Quand je vois « Traduction par Saku Satö d'"Arthur Rimbaud ou guerre à l'homme" de Roger Vaillant... » (La Réception de Rimbaud au Japon, de Yataka Shibuya), pas trop de souci : le contexte, la nature de l'ouvrage, s'adressant à des spécialistes, dissipera une possible confusion.
Laquelle remonte à sans doute assez tôt puisque, dans Études de presse, vol. 1, de l'Institut français de presse, publié en 1946, on trouve trois Roger Vaillant. Qui sont bien sûr « le bon ».
Lequel Vailland n'est pas le Roger Vaillant du Club Léo Lagrange fondé par Pierre Mauroy en 1951, puisque ce Roger était un délégué syndical Force ouvrière, membre de la SFIO (alors qu'un Raymond Vaillant était aussi proche de Mauroy et de la Fédération Léo Lagrange). Lequel Vaillant se retrouve parfois dénommé (nommédé en verlan) tel l'écrivain. Cela va jusqu'aux voies (rues, places, cheminements...) Vaillant ou Vailland, qui, parfois, échangent les deux lettres (pas sur les plaques, espérons-le ; anecdote : sur une plaque de Vitré, Bretagne, le nom d'un certain sergent du temps des guerres de religions est orthographié deux fois... différemment).
Ces faux jumeaux (qui remémorent les DuponT-DuponD des Tintin d'Hergé) se retrouvent aussi sur le site de la BnF, Gallica... On trouvera l'un au-dessus de l'autre un « Roger Vaillant, édité aux éditions Gallimard » et une « Mme Roger Vaillant » (mère d'une Jacqueline », &c.
S'il est assez facile de départager le Roger Vaillant (« fils d'un homme dégradé de noblesse ») et celui contribuant à La Revue du cerf-volant, de ce Roger Vaillant qui « sera un don Juan de notre temps », parfois, il faut vraiment être féru de Vailland pour déterminer que le « Roger Vaillant » qui collaborera avec la maison d'édition tchèque Aventinum (et la revue homonyme) est bien le seul, l'authentique (mentionné dans Les Nouvelles littéraires du 4 février 1928).

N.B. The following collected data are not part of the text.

theorem mergeCopy_ok (s : State) (i es) (hl : entriesOk es) : entriesOk (s.mergeCopy i es).1 := by
  unfold State.mergeCopy
  have h : ∀ l : List (Nat × Nat), entriesOk (l.foldl (fun acc c => mergeBinding (s.signatures (s.copy i).mux) acc c.2
      { svc := i / 4, slot := i % 4, comp := c.1, whole := false, unobs := false }) (es, false)).1 :=
    fun l => foldl_keeps (fun a : List TrackEntry × Bool => entriesOk a.1) _ (fun b a hb => mergeBinding_ok _ _ _ _ hb) l _ hl
  dsimp only
  split
  · exact entriesOk_map (h _)
  · exact h _

theorem reach_mergeOn (h : Reach fl w s t) (x i) : Reach fl w s (t.mergeOn x i) := by
  unfold State.mergeOn
  split
  · exact h
  · have h1 := reach_putEntries h ‹_› _ (mergeCopy_ok t i (t.tracker ‹_›).entries)
    exact reach_ite (reach_raiseOn h1 _ _) h1

theorem reach_removeOn (h : Reach fl w s t) (x i) : Reach fl w s (t.removeOn x i) := by
  unfold State.removeOn
  split
  · exact h
  · exact reach_putEntries h _ _ (entriesOk_removeCopy i)

theorem reach_followSignatures (h : Reach fl w s t) (x l) : Reach fl w s (t.followSignatures x l) := by
  unfold State.followSignatures
  split
  · exact h
  · dsimp only
    refine reach_ite (reach_raiseOn (reach_putEntries h _ _ ?_) _ _) (reach_putEntries h _ _ ?_)
    all_goals
      exact fun hl => foldl_keeps (fun a : List TrackEntry × Bool => entriesOk a.1) _ (fun b a hb => gainSignature_ok _ _ hb) _ _
        (entriesOk_prune (entriesOk_map hl))

theorem rebuildEntry_ok (old new : List TrackEntry) (ho : ∀ e ∈ old, e.ok) (e : TrackEntry) (he : e.ok) :
    (rebuildEntry old new e).ok := by
  unfold rebuildEntry
  dsimp only
  split
  · rename_i o hf; exact ho o (List.mem_of_find?_eq_some hf)
  · exact he

theorem reach_rebuildLocal (h : Reach fl w s t) : Reach fl w s t.rebuildLocal := by
  have h1 := reach_putEntries h insertionLane
    ((t.buildEntries localMux).map (rebuildEntry (t.tracker insertionLane).entries (t.buildEntries localMux)))
    (fun ho => entriesOk_map (buildEntries_ok t localMux) (rebuildEntry_ok _ _ ho.2))
  exact reach_ite h1 (reach_raiseOn h1 _ _)

theorem recordUnknown_ok (x : Tracker) (i : Nat) (h : x.ok) : (x.recordUnknown i).ok := by
  unfold Tracker.recordUnknown
  split
  · refine ⟨h.1, by simpa [censusAdd] using h.2.1, fun e he => ?_, h.2.2.2⟩
    obtain ⟨e', he', rfl⟩ := List.mem_map.mp he
    split
    · exact satAdd_le _ _ _
    · exact h.2.2.1 e' he'
  · split
    · rename_i hl
      refine ⟨h.1, ?_, fun e he => ?_, h.2.2.2⟩
      · have : x.census.length < 32 := hl
        simp; omega
      · rcases List.mem_append.mp he with he | he
        · exact h.2.2.1 e he
        · rw [List.mem_singleton.mp he]; exact (by omega : 1 ≤ 65535)
    · exact ⟨h.1, h.2.1, h.2.2.1, satAdd_le _ _ _⟩

theorem insertCensus_mem (e : Nat × Nat) (l : List (Nat × Nat)) : ∀ x ∈ insertCensus e l, x = e ∨ x ∈ l := by
  induction l with
  | nil => exact fun x hx => .inl (List.mem_singleton.mp hx)
  | cons f t ih =>
    intro x hx
    simp only [insertCensus] at hx
    split at hx
    · exact List.mem_cons.mp hx
    · rcases List.mem_cons.mp hx with rfl | hx
      · exact .inr List.mem_cons_self
      · exact (ih x hx).imp_right (List.mem_cons_of_mem _)

theorem insertAll_mem (l : List (Nat × Nat)) : ∀ x ∈ l.foldr insertCensus [], x ∈ l := by
  induction l with
  | nil => exact fun x hx => hx
  | cons e l ih =>
    intro x hx
    rcases insertCensus_mem _ _ x hx with rfl | hx
    · exact List.mem_cons_self
    · exact List.mem_cons_of_mem _ (ih x hx)

/-- A close set holds at most 16 entries of the census it was made from. -/
theorem closeSet_ok (m : Nat) (l : List (Nat × Nat)) (h : countsOk l) :
    (closeSet m l).length ≤ 16 ∧ countsOk (closeSet m l) := by
  refine ⟨?_, fun e he => ?_⟩
  · simp only [closeSet, List.length_take, Config.recordCap]; omega
  · exact h e (List.mem_filter.mp (insertAll_mem _ e (List.mem_of_mem_take he))).1

theorem reach_closeCensus (h : Reach fl w s t) (n x) (hw : 1 ≤ w := by omega) : Reach fl w s (t.closeCensus n x) := by
  unfold State.closeCensus
  have h0 : Reach fl w s (t.putCensusRec x
      (some { pairs := closeSet t.settings.censusMin (t.tracker n).census, overflow := (t.tracker n).overflow })) := by
    refine reach_putCensusRec h x _ (fun ho y hy => ?_)
    cases hy
    have := closeSet_ok t.settings.censusMin _ (ho n).2.2.1
    exact ⟨this.1, this.2, (ho n).2.2.2⟩
  have h1 := reach_putTracker h0 n { t.tracker n with census := [], overflow := 0, windows := 0 }
    (fun ho => ⟨ho.1, Nat.zero_le _, countsOk_nil, Nat.zero_le _⟩)
  dsimp only
  split
  · exact h1
  · exact reach_ite h1 (reach_raiseOn h1 _ _)

theorem nextWindow_ok (x : Tracker) (h : x.ok) : x.nextWindow.ok :=
  ⟨entriesOk_map h.1 (by exact fun _ he => ⟨Nat.zero_le _, Nat.zero_le _, he.2.2⟩), h.2⟩

/-- The count a packet leaves as an entry's last is at most 15 (Table 28). -/
theorem judge_cc (l m b c) (hl : ∀ x, l = some x → x ≤ 15) (hc : c ≤ 15) : (judge l m b c).2.1 ≤ 15 := by
  unfold judge
  split
  · exact hc
  · rename_i x
    have := hl x rfl
    repeat' split
    all_goals assumption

Je tente de finaliser, procrastinant jour après jour, un document « Les lieux de Vailland », et si je n'avais pas mené une recherche sur un certain Roger Vaillant, je n'aurais jamais trouvé cet extrait : « Crevel, Malkine, Artaud, Rigaud, Roger Vaillant se ravitaillaient facilement en coco et héroïne aurpès des dames des toilettes du Dôme et de La Jungle » (La Vie quotidienne à Montparnasse, de Jean-Paul Crespelle). Pour les toilettes, peu (ou moins) importe. Mais pour Gaston Bonheur qui précise que Jean Prouvost assurait à Vailland, à lui-même et d'autres, « un demi-salaire » lorsque Paris-Soir se replia en zone sud (dans L'Ardoise et la craie, éds La Table Ronde), c'est autre chose. 

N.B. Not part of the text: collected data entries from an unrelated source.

-- ==== Sys2Proof/Tests/Slice0.lean ====
section
/-! SUPPORT. Tests. Ill-formed terms that WellFormed refuses; at most two tests of each command, on one step of a small state,
their expected values taken from the worked examples and rules of spec/ that each names; and, for each statement with
hypotheses, a concrete state and operands that meet them. -/

/-- The state with one command packet in the inbound queue. -/
def Sys2Proof.Machine.State.send (s : Sys2Proof.Machine.State) (c : Sys2Proof.Machine.Cmd) : Sys2Proof.Machine.State :=
  s.setInbound [c]

/-- Bus 1 executes a run. -/
def Sys2Proof.Machine.State.onBus (s : Sys2Proof.Machine.State) (r : Sys2Proof.Machine.Run) : Sys2Proof.Machine.State :=
  s.putBus 1 { state := .running, run := some r }

namespace Sys2Proof.Tests

open Sys2Proof Sys2Proof.Machine

set_option Elab.async false

/-! ## WellFormed refuses an operand outside its range -/

theorem test_wellFormed_laneByte : (Instr.laneByte 17 0).wellFormed = false := by decide
theorem test_wellFormed_windowExpiry : (Instr.windowExpiry 17).wellFormed = false := by decide
theorem test_wellFormed_emissionSlot : (Instr.emissionSlot 4).wellFormed = false := by decide
theorem test_wellFormed_overflowPeriodEnd : (Instr.overflowPeriodEnd 4).wellFormed = false := by decide
theorem test_wellFormed_acquireTimer : (Instr.acquireTimerExpiry 16).wellFormed = false := by decide
theorem test_wellFormed_relockTimer : (Instr.relockTimerExpiry 16).wellFormed = false := by decide
theorem test_wellFormed_cutForce : (Instr.cutForceExpiry 256).wellFormed = false := by decide
theorem test_wellFormed_cutAbandon : (Instr.cutAbandonExpiry 256).wellFormed = false := by decide
theorem test_wellFormed_writeStep_bus : (Instr.writeStep 4 .allAcked).wellFormed = false := by decide
theorem test_wellFormed_writeStep_byte : (Instr.writeStep 0 (.byteRefused 32)).wellFormed = false := by decide
theorem test_wellFormed_writeStep_count : (Instr.writeStep 0 (.bytesPut 33)).wellFormed = false := by decide
theorem test_wellFormed_readStep_part :
    (Instr.readStep 0 (.bytesIn (List.replicate 33 0))).wellFormed = false := by decide
theorem test_wellFormed_readStep_bus : (Instr.readStep 4 .noAddress).wellFormed = false := by decide
theorem test_wellFormed_readStep_bytes :
    (Instr.readStep 0 (.received (List.replicate 33 0))).wellFormed = false := by decide
theorem test_wellFormed_pollRead : (Instr.pollRead 4 none).wellFormed = false := by decide
theorem test_wellFormed_pollInterval : (Instr.pollIntervalExpiry 4).wellFormed = false := by decide
theorem test_wellFormed_pollTimeValue : (Instr.pollTimeValueExpiry 4).wellFormed = false := by decide
theorem test_wellFormed_waitStep : (Instr.waitStepExpiry 4).wellFormed = false := by decide
theorem test_wellFormed_busStall_bus : (Instr.busStall 4 []).wellFormed = false := by decide
theorem test_wellFormed_busStall_bytes : (Instr.busStall 0 (List.replicate 33 0)).wellFormed = false := by decide
theorem test_wellFormed_recoveryEnd : (Instr.recoveryEnd 4).wellFormed = false := by decide
theorem test_wellFormed_recoveryAbandon : (Instr.recoveryAbandon 4).wellFormed = false := by decide
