-- ==== Sys2Proof/Machine/Direct.lean ====
section
/-! DEFINITION. The direct-effect family but for PUSH and POP (spec/43_direct_effect.md). -/

namespace Sys2Proof.Machine

/-- NOP (R131): no effect. -/
def execNop (s : State) : Host.Outcome State Fault Refusal := complete s

/-- HLT (R132): the status becomes HALTED; pc is not advanced (spec/40_loop.md R89). -/
def execHlt (s : State) : Host.Outcome State Fault Refusal := .next { s with status := .halted }

/-- PRN (R133): emits the register's value. -/
def execPrn (r : RegIdx) (s : State) : Host.Outcome State Fault Refusal := complete (s.emit (s.getReg r))

/-- LDI (R134): loads the immediate byte. -/
def execLdi (r : RegIdx) (imm : Byte) (s : State) : Host.Outcome State Fault Refusal := complete (s.setReg r imm)

/-- An unsupported direct-effect byte (R135): raises UnsupportedOpcode with the byte and its address. -/
def execUnsupportedDirect (op : Byte) (s : State) : Host.Outcome State Fault Refusal :=
  takeFault (.unsupportedOpcode op s.pc) s

end Sys2Proof.Machine
end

« Vaillant » renseigne aussi sur la postérité de Vailland (encore forte dans les années 1980-1990, fléchissant dans les 2000 et suivantes, jusqu'à possible résurgence).
Et puis, ce même Vaillant repéré grâce à Google dans les Études de presse d'avril-mai 1946 se retrouve entièrement numérisé sur Gallica (sur Vailland, voir pp. 429-431), ce qui permet donc de retrouver ce passage : « c'est un article de Roger Vaillant (sic) dans Privilèges des femmes du 6 décembre 1945 qui contient le plus de détails sur la presse pourrie d'entre les deux guerres. ». Restera à retrouver l'article et une collection de l'hebdomadaire fondé par Lucie Aubrac avec l'appui de Marcel Bleustein-Blanchet (sept numéros, d'octobre à décembre 1945, seraient à la BnF ; Lucie Aubrac en évoquera 13 dans Clio, n⁰1, 1995).

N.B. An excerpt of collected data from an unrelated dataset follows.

/-! # Proofs: construction and the host's operations (spec/70_reset_and_hazards.md) -/

namespace Sys2Proof.Machine

section
variable {s t : State}

theorem loadProgram_of_le (idle : s.status ≠ .running) {bytes : List Nat} {start : Nat} (isByte : ∀ b ∈ bytes, b < 256)
    (fits : start + bytes.length ≤ s.mem.size) :
    loadProgram s bytes start = .next { s with mem := storeBytes s.mem start (bytes.map trunc8) } := by
  have accepted : bytes.any (fun b => decide (256 ≤ b)) = false := by simpa using isByte
  simp [loadProgram, whenIdle_of_idle idle, accepted, Nat.not_lt.2 fits]

theorem loadProgram_of_lt (idle : s.status ≠ .running) {bytes : List Nat} {start : Nat} (isByte : ∀ b ∈ bytes, b < 256)
    (overflow : s.mem.size < start + bytes.length) :
    loadProgram s bytes start = .fault (.hostError .programTooLarge) := by
  have accepted : bytes.any (fun b => decide (256 ≤ b)) = false := by simpa using isByte
  simp [loadProgram, whenIdle_of_idle idle, accepted, overflow]

theorem startRun_of_idle (idle : s.status ≠ .running) :
    startRun s = .next { s with pc := 0, ir := 0, status := .running, out := [] } :=
  whenIdle_of_idle idle _

theorem state_of_startRun (h : startRun s = .next t) :
    t = { s with pc := 0, ir := 0, status := .running, out := [] } := by
  cases answer_of_whenIdle h
  rfl

/-- Everything a load that answers does: it stores the bytes and nothing else. -/
theorem state_of_loadProgram {bytes : List Nat} {start : Nat} (h : loadProgram s bytes start = .next t) :
    t = { s with mem := storeBytes s.mem start (bytes.map trunc8) } := by
  have answered := answer_of_whenIdle h
  split_ifs at answered
  cases answered
  rfl

theorem state_of_hostWrite {addr : Nat} {v : Byte} (h : hostWrite s addr v = .next t) :
    ∃ m, s.mem.write? addr v = some m ∧ t = { s with mem := m } := by
  have answered := answer_of_whenIdle h
  split at answered
  · cases answered
    exact ⟨_, ‹_›, rfl⟩
  · cases answered

/-- The invariant speaks of memory, pc, ir and the status alone. -/
theorem State.Inv.of_same (hinv : s.Inv) (size : t.mem.size = s.mem.size) (wf : t.mem.wf = true) (pc : t.pc = s.pc)
    (ir : t.ir = s.ir) (status : t.status = s.status) : t.Inv := by
  obtain ⟨nonempty, -, record⟩ := hinv
  refine ⟨size ▸ nonempty, wf, fun r hr => ?_⟩
  obtain ⟨recordPc, recordIr, describes⟩ := record r (status ▸ hr)
  exact ⟨recordPc.trans pc.symm, recordIr.trans ir.symm, (kindDescribes_congr size pc ir).2 describes⟩

theorem State.Inv.canonical (hinv : s.Inv) : s.mem.wf = true := hinv.2.1

theorem inv_of_hostSet (hinv : s.Inv) {index value : Nat} (h : hostSet s index value = .next t) : t.Inv := by
  cases answer_of_whenIdle h
  exact hinv.of_same rfl hinv.canonical rfl rfl rfl

theorem inv_of_hostWrite (hinv : s.Inv) {addr : Nat} {v : Byte} (h : hostWrite s addr v = .next t) : t.Inv := by
  obtain ⟨m, stored, rfl⟩ := state_of_hostWrite h
  obtain ⟨-, size, kept⟩ := write?_spec stored
  obtain ⟨wf, -⟩ := kept hinv.canonical
  exact hinv.of_same size wf rfl rfl rfl

theorem inv_of_loadProgram (hinv : s.Inv) {bytes : List Nat} {start : Nat} (h : loadProgram s bytes start = .next t) :
    t.Inv := by
  obtain ⟨size, wf, -⟩ := storeBytes_spec (bytes := bytes.map trunc8) (addr := start) hinv.canonical
  obtain rfl := state_of_loadProgram h
  exact hinv.of_same size wf rfl rfl rfl

/-- The loader's load answers a state only where it was given a program (R174). -/
theorem inv_of_loadSource (hinv : s.Inv) {source : Option (List Nat)} {start : Nat}
    (h : loadSource s source start = .next t) : t.Inv := by
  cases source with
  | none => cases answer_of_whenIdle h
  | some bytes => exact inv_of_loadProgram hinv h

theorem inv_of_startRun (hinv : s.Inv) (h : startRun s = .next t) : t.Inv := by
  obtain ⟨size, canonical, -⟩ := hinv
  obtain rfl := state_of_startRun h
  exact inv_of_not_faulted size canonical nofun

/-- A run is its start and steps, and each keeps the invariant. -/
theorem inv_of_run (hinv : s.Inv) (h : run s = .next t) : t.Inv := by
  unfold run runWith at h
  split at h
  · exact runFor_keeps inv_of_step (inv_of_startRun hinv ‹_›) h
  · cases h
  · cases h

/-- From a pc that is `n` bytes below the end of memory or nearer, `n + 1` steps end a run: each step but the last
advances the pc, and a fetch at the end faults (R91). -/
theorem runFor_ends {n : Nat} : ∀ {s : State}, s.mem.size ≤ s.pc + n →
    ∃ u, runFor (n + 1) s = .next u ∧ u.status ≠ .running := by
  induction n with
  | zero =>
    intro s atEnd
    by_cases running : s.status = .running
    · exact ⟨_, runFor_succ (step_of_fetch_error running atEnd), nofun⟩
    · exact ⟨s, runFor_of_not_running running, running⟩
  | succ n ih =>
    intro s near
    by_cases running : s.status = .running
    · obtain ⟨t, ht, -⟩ := step_cases running
      rw [runFor_succ ht]
      by_cases goesOn : t.status = .running
      · obtain ⟨op, -, pc⟩ := step_running_pc ht goesOn
        obtain ⟨size, -⟩ := step_frame ht
        exact ih (by omega)
      · exact ⟨t, runFor_of_not_running goesOn, goesOn⟩
    · exact ⟨s, runFor_of_not_running running, running⟩

/-- Over NOPs a run does nothing but advance the pc (R182). -/
theorem runFor_nops {n : Nat} : ∀ {s : State}, s.status = .running → s.ir = opcodeTable.nop →
    (∀ k, k < n → s.mem.read? (s.pc + k) = some opcodeTable.nop) → runFor n s = .next { s with pc := s.pc + n } := by
  induction n with
  | zero => exact fun _ _ _ => rfl
  | succ n ih =>
    intro s running ir nops
    have stepped : step s = .next { s with pc := s.pc + 1 } := by
      rw [step_of_nop running (nops 0 (Nat.succ_pos n)), ← ir]
    have rest : ∀ k, k < n → s.mem.read? (s.pc + 1 + k) = some opcodeTable.nop := fun k hk => by
      rw [Nat.add_assoc, Nat.add_comm 1 k, nops (k + 1) (by omega)]
    rw [runFor_succ stepped, ih (s := { s with pc := s.pc + 1 }) running ir rest, Nat.add_assoc, Nat.add_comm 1 n]

end

section
variable (c : Config)

theorem read?_construct {addr : Nat} (h : addr < c.memSize) : (State.construct c).mem.read? addr = some 0 :=
  if_pos h

theorem getReg_construct_sp : (State.construct c).getReg 7 = c.spInit :=
  Vector.getElem_push_eq

theorem getReg_construct_of_lt {r : RegIdx} (h : r.toNat < 7) : (State.construct c).getReg r = c.initRegs[r.toNat] :=
  Vector.getElem_push_lt h

theorem inv_construct : (State.construct c).Inv := inv_of_not_faulted c.memSize_pos rfl nofun

end

/-- Settles O45: a new memory lists no cell, and no fault is recorded. -/
theorem resetMeetsTheMachineInvariant : Obligations.ResetMeetsTheMachineInvariant :=
  ⟨inv_construct, inv_of_not_faulted Config.hardware.memSize_pos rfl nofun⟩

/-- Settles O46, by the operation that answered: the first four change registers or memory bytes alone, and the last two
begin with a status that records no fault. -/
theorem hostOperationsKeepTheMachineInvariant : Obligations.HostOperationsKeepTheMachineInvariant := by
  intro s t hinv answered
  obtain ⟨index, value, set⟩ | ⟨addr, v, write⟩ | ⟨bytes, start, load⟩ | ⟨source, start, load⟩ | start | whole :=
    answered
  · exact inv_of_hostSet hinv set
  · exact inv_of_hostWrite hinv write
  · exact inv_of_loadProgram hinv load
  · exact inv_of_loadSource hinv load
  · exact inv_of_startRun hinv start
  · exact inv_of_run hinv whole

/-- Settles O47: a run starts with pc 0, and every step that goes on raises the pc. -/
theorem everyRunEndsWithinMemorySizePlusOneSteps : Obligations.EveryRunEndsWithinMemorySizePlusOneSteps := by
  intro s t h
  obtain rfl := state_of_startRun h
  exact runFor_ends (Nat.le_add_left _ _)

/-- Settles O52: a load that fits stores its bytes one after another, and one that does not fit stores none. -/
theorem loadProgramCopiesTheBytes : Obligations.LoadProgramCopiesTheBytes := by
  intro s bytes start idle isByte
  refine ⟨fun fits hw => ?_, fun overflow => loadProgram_of_lt idle isByte overflow⟩
  obtain ⟨size, wf, read⟩ := storeBytes_spec (bytes := bytes.map trunc8) (addr := start) hw
  rw [List.length_map] at read
  refine ⟨_, loadProgram_of_le idle isByte fits, rfl, size, wf, fun addr => ?_⟩
  rw [read fits addr, List.getElem?_map]

/-- Settles O53: outside a run the start answers. -/
theorem runStartResetsFourFields : Obligations.RunStartResetsFourFields := fun _ => startRun_of_idle

/-- Settles O54: SP_INIT follows the seven INIT_REGS, which on this hardware are zero. -/
theorem constructionAndResetValues : Obligations.ConstructionAndResetValues := by
  refine ⟨fun c => ⟨fun addr h => read?_construct c h, getReg_construct_sp c, fun r h => getReg_construct_of_lt c h,
    rfl, rfl, rfl, rfl, rfl⟩, startRun_of_idle nofun, rfl, rfl, by decide, rfl, rfl, rfl, rfl⟩

/-- Settles O55: the bytes below `start` are still the zeros of construction, which are NOPs. -/
theorem programLoadedHigherIsReachedByNops : Obligations.ProgramLoadedHigherIsReachedByNops := by
  intro c bytes start isByte fits
  obtain ⟨-, -, read⟩ := storeBytes_spec (m := (State.construct c).mem) (bytes := bytes.map trunc8) (addr := start) rfl
  rw [List.length_map] at read
  have idle : (State.construct c).status ≠ .running := nofun
  refine ⟨_, _, _, loadProgram_of_le idle isByte fits, startRun_of_idle idle,
    runFor_nops rfl rfl fun k hk => ?_, by simp⟩
  have zero : (State.construct c).mem.read? k = some 0 := read?_construct c (by omega)
  rw [Nat.zero_add, read fits k, if_neg (by omega), zero]
  rfl

end Sys2Proof.Machine

/-! # Proofs: the output lines and the trace (spec/60_exceptions.md) -/

namespace Sys2Proof.Machine

section
variable (v : Byte)

/-- The three lengths of a byte's numeral (R161). -/
theorem decimalDigits_cases :
    (v.toNat < 10 ∧ decimalDigits v = [v.toNat])
      ∨ (10 ≤ v.toNat ∧ v.toNat < 100 ∧ decimalDigits v = [v.toNat / 10, v.toNat % 10])
      ∨ (100 ≤ v.toNat ∧ decimalDigits v = [v.toNat / 100, v.toNat / 10 % 10, v.toNat % 10]) := by
  unfold decimalDigits
  split_ifs <;> simp <;> omega

theorem decimalDigits_value : (decimalDigits v).foldl (fun n d => 10 * n + d) 0 = v.toNat := by
  obtain ⟨-, digits⟩ | ⟨-, -, digits⟩ | ⟨-, digits⟩ := decimalDigits_cases v <;>
    simp only [digits, List.foldl_cons, List.foldl_nil] <;> omega

theorem decimalDigits_lt_ten : ∀ d ∈ decimalDigits v, d < 10 := by
  have := v.isLt
  obtain ⟨low, digits⟩ | ⟨-, high, digits⟩ | ⟨-, digits⟩ := decimalDigits_cases v <;>
    simp [digits] <;> omega

theorem decimalDigits_ne_nil : decimalDigits v ≠ [] := by
  obtain ⟨-, digits⟩ | ⟨-, -, digits⟩ | ⟨-, digits⟩ := decimalDigits_cases v <;> simp [digits]

/-- Two digits begin with the tens of a number from 10 on, and three with the hundreds of one from 100 on. -/
theorem eq_zero_of_decimalDigits_head (h : (decimalDigits v).head? = some 0) : decimalDigits v = [0] := by
  obtain ⟨-, digits⟩ | ⟨low, -, digits⟩ | ⟨low, digits⟩ := decimalDigits_cases v
  · rw [digits, List.head?_cons, Option.some.injEq] at h
    rw [digits, h]
  · rw [digits, List.head?_cons, Option.some.injEq] at h
    omega
  · rw [digits, List.head?_cons, Option.some.injEq] at h
    omega

end

theorem hexDigits_toNat (v : Byte) :
    (hexDigits v).1.toNat = v.toNat / 16 ∧ (hexDigits v).2.toNat = v.toNat % 16 := by
  have := v.isLt
  simp only [hexDigits, BitVec.extractLsb'_toNat, Nat.shiftRight_eq_div_pow]
  omega

theorem traceReport_bytes (s : State) {k : Nat} (h : k < 3) :
    (traceReport s).bytes[k]? = some ((s.mem.read? (s.pc + k)).map hexDigits) := by
  interval_cases k <;> rfl

theorem traceReport_regs (s : State) (r : RegIdx) : (traceReport s).regs[r.toNat] = hexDigits (s.getReg r) :=
  Vector.getElem_map ..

Mais quelques-uns des plus « beaux » Roger Vaillant-Vailland que j'ai pu dénicher se trouvaient dans des (rares) numéros de Paris-Soir. Dont au bas de ce « Chimène saura-t-elle se servir de son bulletin de vote ? » (article en ligne sur ce même blogue-notes, jtombeur.blogspot.com). L'article est bien signé Roger Vailland, mais la mention « Copyright Roger Vaillant et Paris-Soir 1932 » se trouve juste en-dessous...




1 commentaire:

  1. De peur qu'elle ne s'oublie, j'aimerai consigner ici cette histoire de coquille que Jean-Claude Lamy consigna dans son Pierre Lazaref à la une... Fortunat Strawsky, de l'Institut, vante « l'infini talent » de Mlle Nizan, du Français dans Paris-Midi. Ce talent infini devient infime, puis infâme, et intime dans les errata successifs. Cet « intime talent » fit renoncer à un quatrième rectificatif.